Figure 1 presents pilot results as a part of this intervention for SSS estimation using satellite reflectance values, for Georgia’s coastal estuaries. Continuous ocean water encroachment in the estuaries creates a transition zone supporting unique biodiversity including marshes, reefs, and aquaculture. A dataset with 314 samples, comprising in situ SSS measurements (from GCE-LTER) and corresponding satellite reflectance values from Sentinel-2’s multispectral instrument (MSI), was curated. Random forest, a decision tree based ML regressor (Breiman 2001), trained on this dataset achieved an Root Mean Squared Error (RMSE) of 4.68 practical salinity units (psu) for SSS estimation from MSI spectral image input. Figure 1 shows the resulting SSS map, highlighting the model’s ability to capture salinity gradients, particularly in the estuarine regions. This highlights the potential of ERS and AI in monitoring salinity dynamics over larger spatial and temporal scales. Recent studies are focusing on using similar advanced approaches to broaden the understanding of salinity patterns linked with environmental factors such as sea level rise or climate change (Kesavakumar, Shanmugam and Venkatesan 2022; Kim et al. 2023; Nguyen et al. 2021; Nieves, Radin and Camps-Valls 2021). Ultimately, such advancements can support maritime conservation and management, ensuring resilience against future environmental stressors.

(A) Sentinel-2 MSI true color image of the Georgian coastal estuaries. (B) Sea surface salinity map generated by the random forest using the same image.
CyanoHAB trend forecasting
CyanoHABs are a growing global problem due to their increasing frequency, severity, and adverse effects on ecosystems, public health, and economies (Feng et al. 2024; Huisman et al. 2018; Paerl and Otten 2013; Steffen et al. 2014). Many cyanobacteria produce potent toxins, such as microcystins, anatoxins, saxitoxins, and cylindrospermopsins, which can contaminate drinking water sources and recreational water bodies, leading to severe health risks for humans and animals (Carmichael 2001; Zhang et al. 2022b). Remote sensing has emerged as a powerful tool for tracking and assessing CyanoHABs due to its ability to provide high-frequency, synoptic observations of large water bodies using multispectral and hyperspectral satellite sensors (Dev et al. 2022; Wynne et al. 2021), as well as airborne hyperspectral imaging and drone-based surveys (Wu et al. 2019).

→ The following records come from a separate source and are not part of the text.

/-! ### One word per constructor, bit by bit from 30_encoding.md R70 and R74 -/

theorem test_decode_nop : decodeWord 0b0000_0000_0000_0000#16 = some .nop := by decide
theorem test_decode_cls : decodeWord 0b0000_0000_1110_0000#16 = some .cls := by decide
theorem test_decode_ret : decodeWord 0b0000_0000_1110_1110#16 = some .ret := by decide
theorem test_decode_jp : decodeWord 0b0001_1010_1011_1100#16 = some (.jp 0xABC#12) := by decide
theorem test_decode_call : decodeWord 0b0010_0011_0000_0001#16 = some (.call 0x301#12) := by decide
theorem test_decode_seImm : decodeWord 0b0011_1010_0000_0101#16 = some (.seImm 10 0x05#8) := by decide
theorem test_decode_sneImm : decodeWord 0b0100_1010_0000_0101#16 = some (.sneImm 10 0x05#8) := by decide
theorem test_decode_seReg : decodeWord 0b0101_0001_0010_0000#16 = some (.seReg 1 2) := by decide
theorem test_decode_ldImm : decodeWord 0b0110_1010_0010_1100#16 = some (.ldImm 10 0x2C#8) := by decide
theorem test_decode_addImm : decodeWord 0b0111_0001_1111_1110#16 = some (.addImm 1 0xFE#8) := by decide
theorem test_decode_ldReg : decodeWord 0b1000_0001_0010_0000#16 = some (.ldReg 1 2) := by decide
theorem test_decode_or : decodeWord 0b1000_0001_0010_0001#16 = some (.or 1 2) := by decide
theorem test_decode_and : decodeWord 0b1000_0001_0010_0010#16 = some (.and 1 2) := by decide
theorem test_decode_xor : decodeWord 0b1000_0001_0010_0011#16 = some (.xor 1 2) := by decide
theorem test_decode_addReg : decodeWord 0b1000_0011_1010_0100#16 = some (.addReg 3 10) := by decide
theorem test_decode_sub : decodeWord 0b1000_0001_0010_0101#16 = some (.sub 1 2) := by decide
theorem test_decode_shr : decodeWord 0b1000_0001_0010_0110#16 = some (.shr 1 2) := by decide
theorem test_decode_subn : decodeWord 0b1000_0001_0010_0111#16 = some (.subn 1 2) := by decide
theorem test_decode_shl : decodeWord 0b1000_0001_0010_1110#16 = some (.shl 1 2) := by decide
theorem test_decode_sneReg : decodeWord 0b1001_0001_0010_0000#16 = some (.sneReg 1 2) := by decide
theorem test_decode_ldI : decodeWord 0b1010_0010_1111_0000#16 = some (.ldI 0x2F0#12) := by decide
theorem test_decode_jpV0 : decodeWord 0b1011_0011_0000_0001#16 = some (.jpV0 0x301#12) := by decide
theorem test_decode_rnd : decodeWord 0b1100_0011_0000_1111#16 = some (.rnd 3 0x0F#8) := by decide
theorem test_decode_drw : decodeWord 0b1101_0001_0010_0101#16 = some (.drw 1 2 5) := by decide
theorem test_decode_skp : decodeWord 0b1110_0011_1001_1110#16 = some (.skp 3) := by decide
theorem test_decode_sknp : decodeWord 0b1110_0011_1010_0001#16 = some (.sknp 3) := by decide
theorem test_decode_ldVxDt : decodeWord 0b1111_0100_0000_0111#16 = some (.ldVxDt 4) := by decide
theorem test_decode_ldVxK : decodeWord 0b1111_0101_0000_1010#16 = some (.ldVxK 5) := by decide
theorem test_decode_ldDtVx : decodeWord 0b1111_0001_0001_0101#16 = some (.ldDtVx 1) := by decide
theorem test_decode_ldStVx : decodeWord 0b1111_0010_0001_1000#16 = some (.ldStVx 2) := by decide
theorem test_decode_addI : decodeWord 0b1111_0010_0001_1110#16 = some (.addI 2) := by decide
theorem test_decode_ldF : decodeWord 0b1111_0011_0010_1001#16 = some (.ldF 3) := by decide
theorem test_decode_ldB : decodeWord 0b1111_0110_0011_0011#16 = some (.ldB 6) := by decide
theorem test_decode_ldMemVx : decodeWord 0b1111_0010_0101_0101#16 = some (.ldMemVx 2) := by decide
theorem test_decode_ldVxMem : decodeWord 0b1111_0001_0110_0101#16 = some (.ldVxMem 1) := by decide

/-- The illegal words of vector [T14]. -/
theorem test_decode_illegal : ([0x00EF#16, 0x0E00#16, 0x0123#16, 0x5121#16, 0x8128#16, 0x812F#16, 0x9001#16,
    0xE000#16, 0xE19F#16, 0xF000#16, 0xF1FF#16, 0xF175#16].map decodeWord) =
    [none, none, none, none, none, none, none, none, none, none, none, none] := by decide

/-- R82's example, ADD V3, V10: bytes 0x83 0xA4, high byte first; one byte alone is truncated. -/
theorem test_encode_bytes : encode (.addReg 3 10) = [0x83#8, 0xA4#8] ∧ decode [0x83#8] = .error .truncated := by decide

/-- The host's question about a row: the table's word as a number. -/
theorem test_decodeTableWord : decodeTableWord 16 0xD125 = some (.drw 1 2 5) ∧ decodeTableWord 16 0x0001 = none := by
  decide

/-! ### Control flow (2.1 of the vectors) -/

theorem test_nop_T1 : (ran 0x0000#16 State.reset).pc = 0x202#16 := by decide
theorem test_nop_last_slot_T12 : (stepped (State.reset.setPc 0xFFE#16)).pc = 0x1000#16 := by decide
theorem test_jp_T2 : (ran 0x1ABC#16 State.reset).pc = 0xABC#16 := by decide
theorem test_call_at_top_T4 : let t := ran 0x2300#16 (State.reset.setPc 0xFFE#16)
    t.slot 0 = 0x1000#16 ∧ t.sp = 1 ∧ t.pc = 0x300#16 := by decide
theorem test_call_overflow_T6 : let t := ran 0x2300#16 (withSp 16 0xABC#16)
    t.mode = .faulted .stackOverflow 16#16 ∧ t.sp = 16 ∧ t.pc = 0x202#16 ∧ t.slot 15 = 0xABC#16 := by decide
theorem test_ret_S4 : let t := ran 0x00EE#16 ((withSp 1 0x204#16).setPc 0x300#16)
    t.pc = 0x204#16 ∧ t.sp = 0 ∧ t.slot 0 = 0x204#16 := by decide
theorem test_ret_underflow_T5 : let t := ran 0x00EE#16 State.reset
    t.mode = .faulted .stackUnderflow 0#16 ∧ t.sp = 0 ∧ t.pc = 0x202#16 := by decide
theorem test_jpV0_beyond_memory_T9 : let t := ran 0xBFFF#16 (State.reset.setReg 0 0xFF#8)
    t.pc = 0x10FE#16 ∧ stepResult t = .ok ∧ stepResult (stepped t) = .fault .address 0x10FE#16 := by decide
theorem test_jpV0_not_vx_T10 : (ran 0xB300#16 (regs2 0 0xFF#8 3 1#8)).pc = 0x3FF#16 := by decide
theorem test_fetch_out_of_range_T11 : let t := stepped (State.reset.setPc 0xFFF#16)
    t.mode = .faulted .address 0x1000#16 ∧ t.pc = 0xFFF#16 := by decide
theorem test_illegal_T13 : let t := ran 0x0001#16 State.reset
    t.mode = .faulted .illegalInstruction 1#16 ∧ t.pc = 0x202#16 ∧ stepped t = t := by decide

The integration of AI with remote sensing has significantly improved CyanoHAB monitoring infrastructure (Gaur, Pant and Jalal 2023; Marrone et al. 2023). ML and DL algorithms, trained on multi-source satellite imagery and in situ data, perform better than empirical and semi-empirical models, even in optically complex water systems (Feng et al. 2024; O’Shea et al. 2021). Despite the availability of robust monitoring tools, real-time forecasting remains a crucial next step. Recent studies show that the ability to predict bloom formation in advance is essential for mitigating risks and implementing timely interventions (Almuhtaram et al. 2021; Schaeffer et al. 2024; Zahir et al. 2024).

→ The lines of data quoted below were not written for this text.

-- ==== Sys2Proof/WellFormed.lean ====
section
/-! DEFINITION. Well-formedness: which terms of `Instr`, `Access` and `Code` stand for something the
encodings of 30_encoding.md admit. -/

namespace Sys2Proof

/-- Whether an instruction has an encoding. Operand fields have exactly the width of their encoding
field (30_encoding.md R141, R142, R148), so the one check left is that of the opaque class: a word
is OPAQUE iff its bit 31 is 0 (R143). -/
def Instr.wf : Instr → Bool
  | .opaqueWord w => !w[31]
  | .jmp _ => true
  | .jz _ _ => true
  | .jnz _ _ => true
  | .call _ => true
  | .je _ _ => true
  | .jne _ _ => true
  | .ret => true
  | .halt => true
  | .scsiseqR => true
  | .scsiseqW _ => true
  | .sxfrctl0R => true
  | .sxfrctl0W _ => true
  | .sxfrctl1R => true
  | .sxfrctl1W _ => true
  | .scsisigiR => true
  | .scsisigoW _ => true
  | .scsirateR => true
  | .scsirateW _ => true
  | .scsiidR => true
  | .scsiidW _ => true
  | .scsidatlR => true
  | .scsidatlW _ => true
  | .scsidathR => true
  | .scsidathW _ => true
  | .stcnt0R => true
  | .stcnt0W _ => true
  | .stcnt1R => true
  | .stcnt1W _ => true
  | .stcnt2R => true
  | .stcnt2W _ => true
  | .sstat0R => true
  | .sstat0W _ => true
  | .sstat1R => true
  | .sstat1W _ => true
  | .simode0R => true
  | .simode0W _ => true
  | .simode1R => true
  | .simode1W _ => true
  | .seltimerR => true
  | .seltimerW _ => true
  | .scamctlR => true
  | .scamctlW _ => true
  | .spiocapR => true
  | .spiocapW _ => true
  | .bedctlR => true
  | .bedctlW _ => true
  | .seqctlR => true
  | .seqctlW _ => true
  | .seqramR => true
  | .seqramW _ => true
  | .seqaddr0R => true
  | .seqaddr0W _ => true
  | .seqaddr1R => true
  | .seqaddr1W _ => true
  | .accumR => true
  | .accumW _ => true
  | .sindexR => true
  | .sindexW _ => true
  | .dindexR => true
  | .dindexW _ => true
  | .brkaddr0R => true
  | .brkaddr0W _ => true
  | .brkaddr1R => true
  | .brkaddr1W _ => true
  | .stackR => true
  | .stackW _ => true
  | .dspcistatusR => true
  | .dspcistatusW _ => true
  | .hcntrlR => true
  | .hcntrlW _ => true
  | .scbptrR => true
  | .scbptrW _ => true
  | .intstatR => true
  | .intstatW _ => true
  | .errorR => true
  | .clrintW _ => true
  | .qinfifoR => true
  | .qinfifoW _ => true
  | .qincntR => true
  | .qincntW _ => true
  | .qoutfifoR => true
  | .qoutfifoW _ => true
  | .qoutcntR => true
  | .qoutcntW _ => true
  | .scbwinR _ => true
  | .scbwinW _ _ => true

/-- Whether the block accepts a host access (20_memory.md R102): size 1, offset inside the region. -/
def Access.accepted (a : Access) : Bool := a.size == 1 && decide (a.offset < regionSize)

end Sys2Proof
end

Figure 2 shows an example of forecasting Cyanobacterial Cell Density (CCD) trend, as part of this intervention study, for Lake Okeechobee in Florida—a lake persistently vulnerable to CyanoHABs (Jiang et al. 2025; Mazzei, Sullivan and Loftin 2025; Rosen et al. 2017). A monthly aggregated CCD trend for Lake Okeechobee from October 2016 to April 2021 was extracted using the Google Earth Engine (GEE) based CyanoKhoj dashboard (Maniyar, Kumar and Mishra 2022). Long short term memory (LSTM) networks are typically used to learn seasonal trends (Hochreiter and Schmidhuber 1997). An LSTM network was trained on 24 months of trend (October 2016- October 2018) with a 2-month window size to learn the CCD variations primarily driven by nutrient levels. The model then forecasted the next 14 months of CCD trend, with a RMSE of 19,362.25 cells/

Evaluation of LSTM-based cyanobacterial cell density trend forecasting: The blue-only trend shows training data (Oct 2016–Dec 2018). The red trend shows the forecast, validated against the blue trend in the background (Jan 2019–Apr 2020).
Turf weed management
Weeds pose a significant challenge to turfgrass management by competing with desirable vegetation for essential resources such as nutrients, water, sunlight, and space (Harker and O’Donovan 2013; McCarty and Murphy 1994). Their presence diminishes the esthetic appeal and functional integrity of turf, impacting recreational spaces, sports fields, and urban landscapes. Conventional weed control strategies rely on broad-spectrum herbicide applications, which, while effective, contribute to environmental contamination, non-target species damage, and escalating economic costs (Monteiro and Santos 2022). The non-uniform distribution of weeds further complicates management, necessitating selective herbicide placement to ensure efficacy while minimizing waste. Manual spot spraying, a common alternative to broadcast herbicide application, is time-consuming and labor-intensive, prompting a need for automated solutions (Partel, Kakarla and Ampatzidis 2019). Integrating AI with precision herbicide application presents an opportunity to reduce pesticide use, enhance weed detection accuracy, and improve the sustainability of turf management (Jin et al. 2022; Partel, Kakarla and Ampatzidis 2019; Vasileiou et al. 2024).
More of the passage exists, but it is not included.